| EXERCISE INSTRUCTIONS |
Only these lines of the data below are wanted: the one with "it (R130). -/", the one with "some (s.setBank ⟨bank, h⟩", and any lines between them, each repeated exactly.

────

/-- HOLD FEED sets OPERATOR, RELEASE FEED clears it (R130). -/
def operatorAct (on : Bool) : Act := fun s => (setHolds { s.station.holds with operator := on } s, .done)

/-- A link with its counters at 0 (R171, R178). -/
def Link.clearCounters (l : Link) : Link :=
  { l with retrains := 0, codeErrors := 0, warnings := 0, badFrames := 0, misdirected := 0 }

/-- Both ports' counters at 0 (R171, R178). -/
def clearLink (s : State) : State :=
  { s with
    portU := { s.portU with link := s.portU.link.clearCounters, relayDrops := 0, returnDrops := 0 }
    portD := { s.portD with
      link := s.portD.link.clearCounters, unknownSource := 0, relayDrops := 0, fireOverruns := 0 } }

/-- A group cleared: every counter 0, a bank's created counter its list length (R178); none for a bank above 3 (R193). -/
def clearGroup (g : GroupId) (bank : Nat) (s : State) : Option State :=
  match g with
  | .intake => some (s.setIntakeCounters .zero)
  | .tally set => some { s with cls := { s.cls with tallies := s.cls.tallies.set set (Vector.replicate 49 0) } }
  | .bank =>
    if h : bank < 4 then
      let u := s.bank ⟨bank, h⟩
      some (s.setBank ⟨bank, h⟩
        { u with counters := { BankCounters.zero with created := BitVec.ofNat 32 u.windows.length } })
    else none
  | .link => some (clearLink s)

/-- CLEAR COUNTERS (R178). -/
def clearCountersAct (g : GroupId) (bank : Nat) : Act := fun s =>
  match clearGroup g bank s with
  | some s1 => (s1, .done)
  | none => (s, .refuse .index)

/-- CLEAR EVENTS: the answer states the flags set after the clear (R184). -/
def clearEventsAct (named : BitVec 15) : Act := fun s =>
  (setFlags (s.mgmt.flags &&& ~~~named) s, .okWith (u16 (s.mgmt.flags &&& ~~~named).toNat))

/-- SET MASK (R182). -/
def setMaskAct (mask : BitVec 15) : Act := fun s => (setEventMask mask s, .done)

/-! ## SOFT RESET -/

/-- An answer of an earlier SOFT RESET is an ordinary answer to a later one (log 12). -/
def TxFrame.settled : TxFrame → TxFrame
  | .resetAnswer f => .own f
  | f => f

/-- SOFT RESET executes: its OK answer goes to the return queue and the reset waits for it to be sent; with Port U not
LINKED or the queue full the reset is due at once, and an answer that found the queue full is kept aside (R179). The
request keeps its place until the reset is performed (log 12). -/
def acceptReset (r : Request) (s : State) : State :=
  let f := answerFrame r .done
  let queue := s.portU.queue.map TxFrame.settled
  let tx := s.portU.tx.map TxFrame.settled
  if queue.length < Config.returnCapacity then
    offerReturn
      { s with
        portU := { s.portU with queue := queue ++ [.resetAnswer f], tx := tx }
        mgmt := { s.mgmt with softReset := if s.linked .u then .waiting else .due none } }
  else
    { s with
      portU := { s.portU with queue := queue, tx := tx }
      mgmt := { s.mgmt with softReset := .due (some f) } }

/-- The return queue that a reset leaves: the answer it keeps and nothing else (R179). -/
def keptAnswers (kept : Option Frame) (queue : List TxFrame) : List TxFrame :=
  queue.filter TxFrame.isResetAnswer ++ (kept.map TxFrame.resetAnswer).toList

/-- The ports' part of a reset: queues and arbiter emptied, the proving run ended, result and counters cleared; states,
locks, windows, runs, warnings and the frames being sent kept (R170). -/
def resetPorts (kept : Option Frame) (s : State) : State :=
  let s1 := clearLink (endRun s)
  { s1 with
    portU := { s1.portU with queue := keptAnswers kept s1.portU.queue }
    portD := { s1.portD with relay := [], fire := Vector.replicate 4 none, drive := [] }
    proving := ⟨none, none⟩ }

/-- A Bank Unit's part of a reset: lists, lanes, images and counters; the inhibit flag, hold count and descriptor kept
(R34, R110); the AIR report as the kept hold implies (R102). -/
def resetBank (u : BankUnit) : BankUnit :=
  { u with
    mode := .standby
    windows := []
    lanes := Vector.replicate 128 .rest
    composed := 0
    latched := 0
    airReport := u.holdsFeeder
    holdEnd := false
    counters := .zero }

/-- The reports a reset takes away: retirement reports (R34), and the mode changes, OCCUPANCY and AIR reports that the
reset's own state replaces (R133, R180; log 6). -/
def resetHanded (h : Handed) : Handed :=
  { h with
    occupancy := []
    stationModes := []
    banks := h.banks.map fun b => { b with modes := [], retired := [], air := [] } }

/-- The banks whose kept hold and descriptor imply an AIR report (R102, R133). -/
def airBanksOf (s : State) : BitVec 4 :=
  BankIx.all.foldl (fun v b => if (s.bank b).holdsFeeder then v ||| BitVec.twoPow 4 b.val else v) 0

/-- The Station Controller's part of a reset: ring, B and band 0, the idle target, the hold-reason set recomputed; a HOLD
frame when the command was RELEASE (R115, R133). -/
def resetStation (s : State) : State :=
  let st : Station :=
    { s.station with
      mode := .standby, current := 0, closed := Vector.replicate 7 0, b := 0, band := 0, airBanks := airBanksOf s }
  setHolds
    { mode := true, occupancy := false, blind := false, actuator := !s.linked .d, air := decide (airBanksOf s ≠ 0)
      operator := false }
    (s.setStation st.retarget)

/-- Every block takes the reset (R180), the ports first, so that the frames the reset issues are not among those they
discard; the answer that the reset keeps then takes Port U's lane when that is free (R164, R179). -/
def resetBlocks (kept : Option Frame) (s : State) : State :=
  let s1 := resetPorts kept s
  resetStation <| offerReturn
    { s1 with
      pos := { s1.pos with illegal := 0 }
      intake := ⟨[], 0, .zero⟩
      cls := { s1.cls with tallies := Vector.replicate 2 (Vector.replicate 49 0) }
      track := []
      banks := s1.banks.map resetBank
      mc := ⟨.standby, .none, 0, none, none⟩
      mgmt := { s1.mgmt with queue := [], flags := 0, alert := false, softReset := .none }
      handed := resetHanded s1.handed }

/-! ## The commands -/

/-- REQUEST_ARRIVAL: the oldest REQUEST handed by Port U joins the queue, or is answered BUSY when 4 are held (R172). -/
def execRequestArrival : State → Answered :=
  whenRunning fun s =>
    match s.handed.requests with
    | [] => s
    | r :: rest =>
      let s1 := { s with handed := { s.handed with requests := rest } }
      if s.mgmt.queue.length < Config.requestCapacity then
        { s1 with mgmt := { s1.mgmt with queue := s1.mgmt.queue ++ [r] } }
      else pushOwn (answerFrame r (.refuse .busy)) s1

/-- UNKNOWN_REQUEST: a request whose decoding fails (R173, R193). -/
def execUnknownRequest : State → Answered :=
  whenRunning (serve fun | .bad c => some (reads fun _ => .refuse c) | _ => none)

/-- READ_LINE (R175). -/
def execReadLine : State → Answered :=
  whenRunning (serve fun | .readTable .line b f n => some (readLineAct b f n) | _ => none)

────

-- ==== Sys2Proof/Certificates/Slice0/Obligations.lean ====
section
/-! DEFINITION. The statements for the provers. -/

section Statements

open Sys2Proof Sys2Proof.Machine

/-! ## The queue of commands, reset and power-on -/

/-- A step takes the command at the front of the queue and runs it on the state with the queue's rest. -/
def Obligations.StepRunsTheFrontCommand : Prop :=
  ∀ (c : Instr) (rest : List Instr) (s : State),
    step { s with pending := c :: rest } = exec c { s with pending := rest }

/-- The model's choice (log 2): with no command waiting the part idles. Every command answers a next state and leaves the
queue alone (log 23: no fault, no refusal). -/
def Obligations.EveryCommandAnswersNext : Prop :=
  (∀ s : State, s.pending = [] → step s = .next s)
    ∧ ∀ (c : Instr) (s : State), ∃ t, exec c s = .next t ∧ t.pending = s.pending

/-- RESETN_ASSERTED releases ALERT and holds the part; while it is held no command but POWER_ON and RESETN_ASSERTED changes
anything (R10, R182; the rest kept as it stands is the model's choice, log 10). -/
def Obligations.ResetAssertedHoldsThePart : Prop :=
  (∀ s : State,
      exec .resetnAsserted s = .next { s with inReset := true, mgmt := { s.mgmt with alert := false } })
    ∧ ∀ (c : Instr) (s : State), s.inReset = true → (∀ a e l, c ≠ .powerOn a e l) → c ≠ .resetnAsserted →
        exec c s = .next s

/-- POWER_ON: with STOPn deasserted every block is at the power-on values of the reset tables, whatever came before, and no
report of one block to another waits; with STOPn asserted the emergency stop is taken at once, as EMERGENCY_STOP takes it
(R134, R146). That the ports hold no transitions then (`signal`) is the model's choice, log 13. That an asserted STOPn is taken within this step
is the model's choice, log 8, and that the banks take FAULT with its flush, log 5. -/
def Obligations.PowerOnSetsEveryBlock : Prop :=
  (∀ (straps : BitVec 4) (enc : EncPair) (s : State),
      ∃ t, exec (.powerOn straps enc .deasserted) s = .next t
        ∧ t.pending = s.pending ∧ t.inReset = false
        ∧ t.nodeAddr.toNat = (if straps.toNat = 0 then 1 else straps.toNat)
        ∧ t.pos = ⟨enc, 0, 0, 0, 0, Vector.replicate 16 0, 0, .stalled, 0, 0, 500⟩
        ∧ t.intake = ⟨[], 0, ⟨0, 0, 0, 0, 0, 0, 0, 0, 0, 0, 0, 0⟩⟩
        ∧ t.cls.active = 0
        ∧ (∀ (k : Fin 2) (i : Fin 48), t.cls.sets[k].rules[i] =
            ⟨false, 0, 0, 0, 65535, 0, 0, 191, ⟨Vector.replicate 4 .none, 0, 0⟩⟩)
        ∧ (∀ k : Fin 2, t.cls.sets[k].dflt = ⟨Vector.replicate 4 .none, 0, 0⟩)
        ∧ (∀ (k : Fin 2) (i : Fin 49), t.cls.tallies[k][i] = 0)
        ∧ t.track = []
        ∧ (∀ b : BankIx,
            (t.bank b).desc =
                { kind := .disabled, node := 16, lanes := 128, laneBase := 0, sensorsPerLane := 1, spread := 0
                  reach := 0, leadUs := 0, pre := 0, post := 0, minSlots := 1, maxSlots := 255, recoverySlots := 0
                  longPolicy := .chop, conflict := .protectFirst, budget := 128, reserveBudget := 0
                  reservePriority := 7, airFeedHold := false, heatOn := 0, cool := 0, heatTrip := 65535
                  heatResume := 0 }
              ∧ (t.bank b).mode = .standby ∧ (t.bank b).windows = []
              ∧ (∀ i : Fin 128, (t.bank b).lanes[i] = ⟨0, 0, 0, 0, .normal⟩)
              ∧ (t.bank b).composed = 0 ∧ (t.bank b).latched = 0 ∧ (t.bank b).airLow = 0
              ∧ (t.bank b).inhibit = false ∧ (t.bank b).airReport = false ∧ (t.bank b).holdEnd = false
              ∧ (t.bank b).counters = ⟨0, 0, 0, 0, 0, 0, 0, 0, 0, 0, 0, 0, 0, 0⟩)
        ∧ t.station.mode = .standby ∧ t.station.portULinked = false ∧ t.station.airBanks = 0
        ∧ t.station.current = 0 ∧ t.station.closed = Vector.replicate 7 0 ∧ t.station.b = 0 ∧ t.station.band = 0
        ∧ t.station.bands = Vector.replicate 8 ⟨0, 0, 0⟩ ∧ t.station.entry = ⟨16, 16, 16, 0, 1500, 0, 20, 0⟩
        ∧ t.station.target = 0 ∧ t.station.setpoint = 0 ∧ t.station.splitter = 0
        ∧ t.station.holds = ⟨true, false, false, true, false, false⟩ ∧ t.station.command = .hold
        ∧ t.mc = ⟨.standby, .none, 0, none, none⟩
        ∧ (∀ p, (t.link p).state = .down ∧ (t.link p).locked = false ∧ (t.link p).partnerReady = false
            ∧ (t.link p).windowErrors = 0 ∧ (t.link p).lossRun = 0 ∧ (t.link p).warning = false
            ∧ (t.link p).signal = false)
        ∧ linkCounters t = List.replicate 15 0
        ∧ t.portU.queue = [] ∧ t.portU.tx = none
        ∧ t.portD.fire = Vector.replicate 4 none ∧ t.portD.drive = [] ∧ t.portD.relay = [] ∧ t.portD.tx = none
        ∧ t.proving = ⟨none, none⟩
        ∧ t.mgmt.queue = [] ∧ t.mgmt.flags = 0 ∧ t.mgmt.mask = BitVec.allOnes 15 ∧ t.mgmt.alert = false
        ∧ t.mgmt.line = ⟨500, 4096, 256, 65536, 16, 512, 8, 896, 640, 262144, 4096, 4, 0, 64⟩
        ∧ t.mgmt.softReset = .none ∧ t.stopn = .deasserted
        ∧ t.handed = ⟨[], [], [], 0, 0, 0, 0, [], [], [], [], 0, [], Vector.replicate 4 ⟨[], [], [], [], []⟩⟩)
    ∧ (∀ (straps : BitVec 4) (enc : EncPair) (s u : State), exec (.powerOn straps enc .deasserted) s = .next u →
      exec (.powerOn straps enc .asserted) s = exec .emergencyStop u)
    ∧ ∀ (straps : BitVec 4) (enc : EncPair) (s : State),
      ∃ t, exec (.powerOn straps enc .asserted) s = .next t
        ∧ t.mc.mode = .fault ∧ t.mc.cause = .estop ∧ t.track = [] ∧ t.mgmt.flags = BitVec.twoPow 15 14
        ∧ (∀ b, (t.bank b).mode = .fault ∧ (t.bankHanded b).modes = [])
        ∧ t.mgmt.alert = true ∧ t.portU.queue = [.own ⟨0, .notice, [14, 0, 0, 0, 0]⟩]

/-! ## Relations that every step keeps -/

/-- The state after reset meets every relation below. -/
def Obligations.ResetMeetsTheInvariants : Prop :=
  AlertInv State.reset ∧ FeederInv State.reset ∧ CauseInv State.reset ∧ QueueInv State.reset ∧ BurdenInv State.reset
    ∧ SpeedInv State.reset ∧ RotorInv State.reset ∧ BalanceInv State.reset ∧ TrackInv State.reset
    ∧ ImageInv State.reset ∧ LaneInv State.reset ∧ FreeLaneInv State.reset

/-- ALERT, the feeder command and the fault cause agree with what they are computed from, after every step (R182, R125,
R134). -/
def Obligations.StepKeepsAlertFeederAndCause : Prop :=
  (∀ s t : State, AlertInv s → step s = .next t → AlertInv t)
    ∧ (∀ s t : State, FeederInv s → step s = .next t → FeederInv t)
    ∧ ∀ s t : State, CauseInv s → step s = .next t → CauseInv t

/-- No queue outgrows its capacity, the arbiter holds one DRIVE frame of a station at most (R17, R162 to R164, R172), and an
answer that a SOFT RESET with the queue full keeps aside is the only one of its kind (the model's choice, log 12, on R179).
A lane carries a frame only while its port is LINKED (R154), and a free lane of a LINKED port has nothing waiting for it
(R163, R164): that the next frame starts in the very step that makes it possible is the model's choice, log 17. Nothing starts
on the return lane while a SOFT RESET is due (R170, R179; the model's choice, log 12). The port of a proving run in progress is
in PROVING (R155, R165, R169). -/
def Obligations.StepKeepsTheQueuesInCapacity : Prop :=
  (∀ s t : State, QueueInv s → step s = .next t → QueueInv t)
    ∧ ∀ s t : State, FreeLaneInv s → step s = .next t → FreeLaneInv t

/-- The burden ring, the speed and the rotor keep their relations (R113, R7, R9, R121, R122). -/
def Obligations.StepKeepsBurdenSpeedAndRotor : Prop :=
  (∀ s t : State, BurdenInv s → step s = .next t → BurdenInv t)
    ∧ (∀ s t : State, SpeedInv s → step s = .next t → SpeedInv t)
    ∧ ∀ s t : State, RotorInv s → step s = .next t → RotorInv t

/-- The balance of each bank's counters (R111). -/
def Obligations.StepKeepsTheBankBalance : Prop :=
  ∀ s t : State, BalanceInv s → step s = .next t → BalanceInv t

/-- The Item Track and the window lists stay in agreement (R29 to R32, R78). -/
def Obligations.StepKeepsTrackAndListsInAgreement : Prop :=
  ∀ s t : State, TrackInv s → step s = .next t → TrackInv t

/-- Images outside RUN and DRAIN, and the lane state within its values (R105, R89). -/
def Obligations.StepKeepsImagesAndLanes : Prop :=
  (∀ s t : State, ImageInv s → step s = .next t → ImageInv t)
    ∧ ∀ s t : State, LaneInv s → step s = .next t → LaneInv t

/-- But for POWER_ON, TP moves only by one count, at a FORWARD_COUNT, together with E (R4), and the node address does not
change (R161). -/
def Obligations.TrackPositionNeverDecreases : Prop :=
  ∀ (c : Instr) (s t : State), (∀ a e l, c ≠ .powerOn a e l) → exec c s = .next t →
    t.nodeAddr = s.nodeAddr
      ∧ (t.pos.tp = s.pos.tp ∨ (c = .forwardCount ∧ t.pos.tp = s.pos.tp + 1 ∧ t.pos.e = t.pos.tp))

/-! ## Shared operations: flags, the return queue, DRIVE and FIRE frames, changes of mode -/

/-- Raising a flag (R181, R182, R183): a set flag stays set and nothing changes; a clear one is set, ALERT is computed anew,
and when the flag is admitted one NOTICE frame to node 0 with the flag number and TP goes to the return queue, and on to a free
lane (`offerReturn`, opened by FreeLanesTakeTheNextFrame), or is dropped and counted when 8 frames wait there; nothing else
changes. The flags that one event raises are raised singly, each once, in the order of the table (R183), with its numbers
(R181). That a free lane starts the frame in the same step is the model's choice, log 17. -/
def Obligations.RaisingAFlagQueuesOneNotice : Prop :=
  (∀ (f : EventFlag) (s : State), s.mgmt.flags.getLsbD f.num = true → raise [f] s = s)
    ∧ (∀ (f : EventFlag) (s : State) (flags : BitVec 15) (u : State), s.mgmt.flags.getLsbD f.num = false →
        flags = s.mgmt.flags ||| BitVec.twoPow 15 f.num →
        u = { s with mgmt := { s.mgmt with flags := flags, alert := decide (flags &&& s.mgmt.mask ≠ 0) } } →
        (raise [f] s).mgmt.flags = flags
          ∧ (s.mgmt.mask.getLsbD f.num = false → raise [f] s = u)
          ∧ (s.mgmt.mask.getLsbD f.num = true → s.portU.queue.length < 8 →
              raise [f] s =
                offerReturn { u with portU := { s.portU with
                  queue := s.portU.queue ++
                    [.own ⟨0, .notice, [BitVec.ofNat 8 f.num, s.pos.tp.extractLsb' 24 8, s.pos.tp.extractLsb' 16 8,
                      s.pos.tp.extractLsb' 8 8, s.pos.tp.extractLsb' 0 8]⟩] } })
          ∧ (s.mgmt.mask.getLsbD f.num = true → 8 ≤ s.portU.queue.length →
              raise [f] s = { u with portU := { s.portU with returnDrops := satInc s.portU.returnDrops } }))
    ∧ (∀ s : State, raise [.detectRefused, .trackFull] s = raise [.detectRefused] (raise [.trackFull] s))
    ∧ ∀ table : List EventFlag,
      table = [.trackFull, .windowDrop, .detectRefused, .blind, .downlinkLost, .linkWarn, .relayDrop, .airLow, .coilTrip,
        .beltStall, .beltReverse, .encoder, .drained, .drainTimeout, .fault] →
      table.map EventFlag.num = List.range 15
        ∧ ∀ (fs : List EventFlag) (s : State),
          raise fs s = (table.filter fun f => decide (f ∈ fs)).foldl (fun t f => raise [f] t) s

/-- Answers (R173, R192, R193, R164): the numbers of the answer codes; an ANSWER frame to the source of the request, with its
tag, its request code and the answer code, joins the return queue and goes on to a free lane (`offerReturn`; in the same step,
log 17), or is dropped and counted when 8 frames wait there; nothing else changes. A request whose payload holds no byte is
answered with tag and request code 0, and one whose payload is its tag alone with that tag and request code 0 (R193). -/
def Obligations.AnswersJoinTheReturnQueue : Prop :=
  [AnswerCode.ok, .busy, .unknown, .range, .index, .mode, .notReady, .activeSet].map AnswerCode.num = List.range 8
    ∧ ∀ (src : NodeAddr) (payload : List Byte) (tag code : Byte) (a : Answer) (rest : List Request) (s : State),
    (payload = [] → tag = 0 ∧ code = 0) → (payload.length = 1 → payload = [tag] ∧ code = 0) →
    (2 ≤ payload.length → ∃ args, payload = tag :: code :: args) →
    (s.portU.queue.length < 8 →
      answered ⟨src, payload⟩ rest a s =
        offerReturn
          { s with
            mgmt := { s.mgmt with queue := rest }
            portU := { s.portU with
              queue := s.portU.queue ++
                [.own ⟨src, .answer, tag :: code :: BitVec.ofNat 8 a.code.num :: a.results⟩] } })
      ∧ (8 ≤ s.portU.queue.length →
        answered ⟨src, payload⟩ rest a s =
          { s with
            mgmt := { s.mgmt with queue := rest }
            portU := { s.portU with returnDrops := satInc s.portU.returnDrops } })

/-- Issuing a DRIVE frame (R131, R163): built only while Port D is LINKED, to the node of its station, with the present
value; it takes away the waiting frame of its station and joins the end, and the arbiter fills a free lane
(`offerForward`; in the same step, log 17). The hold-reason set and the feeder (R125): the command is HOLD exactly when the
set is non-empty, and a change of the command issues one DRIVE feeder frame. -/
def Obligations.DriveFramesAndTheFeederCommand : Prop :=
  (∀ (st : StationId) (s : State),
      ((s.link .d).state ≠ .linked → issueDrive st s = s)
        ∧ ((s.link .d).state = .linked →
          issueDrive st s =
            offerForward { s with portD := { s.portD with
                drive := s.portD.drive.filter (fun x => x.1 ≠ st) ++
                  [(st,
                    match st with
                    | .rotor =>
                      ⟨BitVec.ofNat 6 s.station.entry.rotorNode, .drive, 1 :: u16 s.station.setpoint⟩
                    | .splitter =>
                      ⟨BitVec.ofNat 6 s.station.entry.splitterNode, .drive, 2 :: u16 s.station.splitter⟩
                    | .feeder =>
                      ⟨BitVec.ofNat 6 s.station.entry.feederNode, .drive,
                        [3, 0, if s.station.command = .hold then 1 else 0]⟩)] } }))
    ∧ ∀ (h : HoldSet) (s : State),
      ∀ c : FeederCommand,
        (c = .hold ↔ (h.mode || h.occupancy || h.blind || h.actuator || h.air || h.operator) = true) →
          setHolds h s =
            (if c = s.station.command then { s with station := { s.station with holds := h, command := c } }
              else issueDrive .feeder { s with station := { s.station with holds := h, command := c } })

────

| WRITTEN ANSWER |
/-- HOLD FEED sets OPERATOR, RELEASE FEED clears it (R130). -/
def operatorAct (on : Bool) : Act := fun s => (setHolds { s.station.holds with operator := on } s, .done)

/-- A link with its counters at 0 (R171, R178). -/
def Link.clearCounters (l : Link) : Link :=
  { l with retrains := 0, codeErrors := 0, warnings := 0, badFrames := 0, misdirected := 0 }

/-- Both ports' counters at 0 (R171, R178). -/
def clearLink (s : State) : State :=
  { s with
    portU := { s.portU with link := s.portU.link.clearCounters, relayDrops := 0, returnDrops := 0 }
    portD := { s.portD with
      link := s.portD.link.clearCounters, unknownSource := 0, relayDrops := 0, fireOverruns := 0 } }

/-- A group cleared: every counter 0, a bank's created counter its list length (R178); none for a bank above 3 (R193). -/
def clearGroup (g : GroupId) (bank : Nat) (s : State) : Option State :=
  match g with
  | .intake => some (s.setIntakeCounters .zero)
  | .tally set => some { s with cls := { s.cls with tallies := s.cls.tallies.set set (Vector.replicate 49 0) } }
  | .bank =>
    if h : bank < 4 then
      let u := s.bank ⟨bank, h⟩
      some (s.setBank ⟨bank, h⟩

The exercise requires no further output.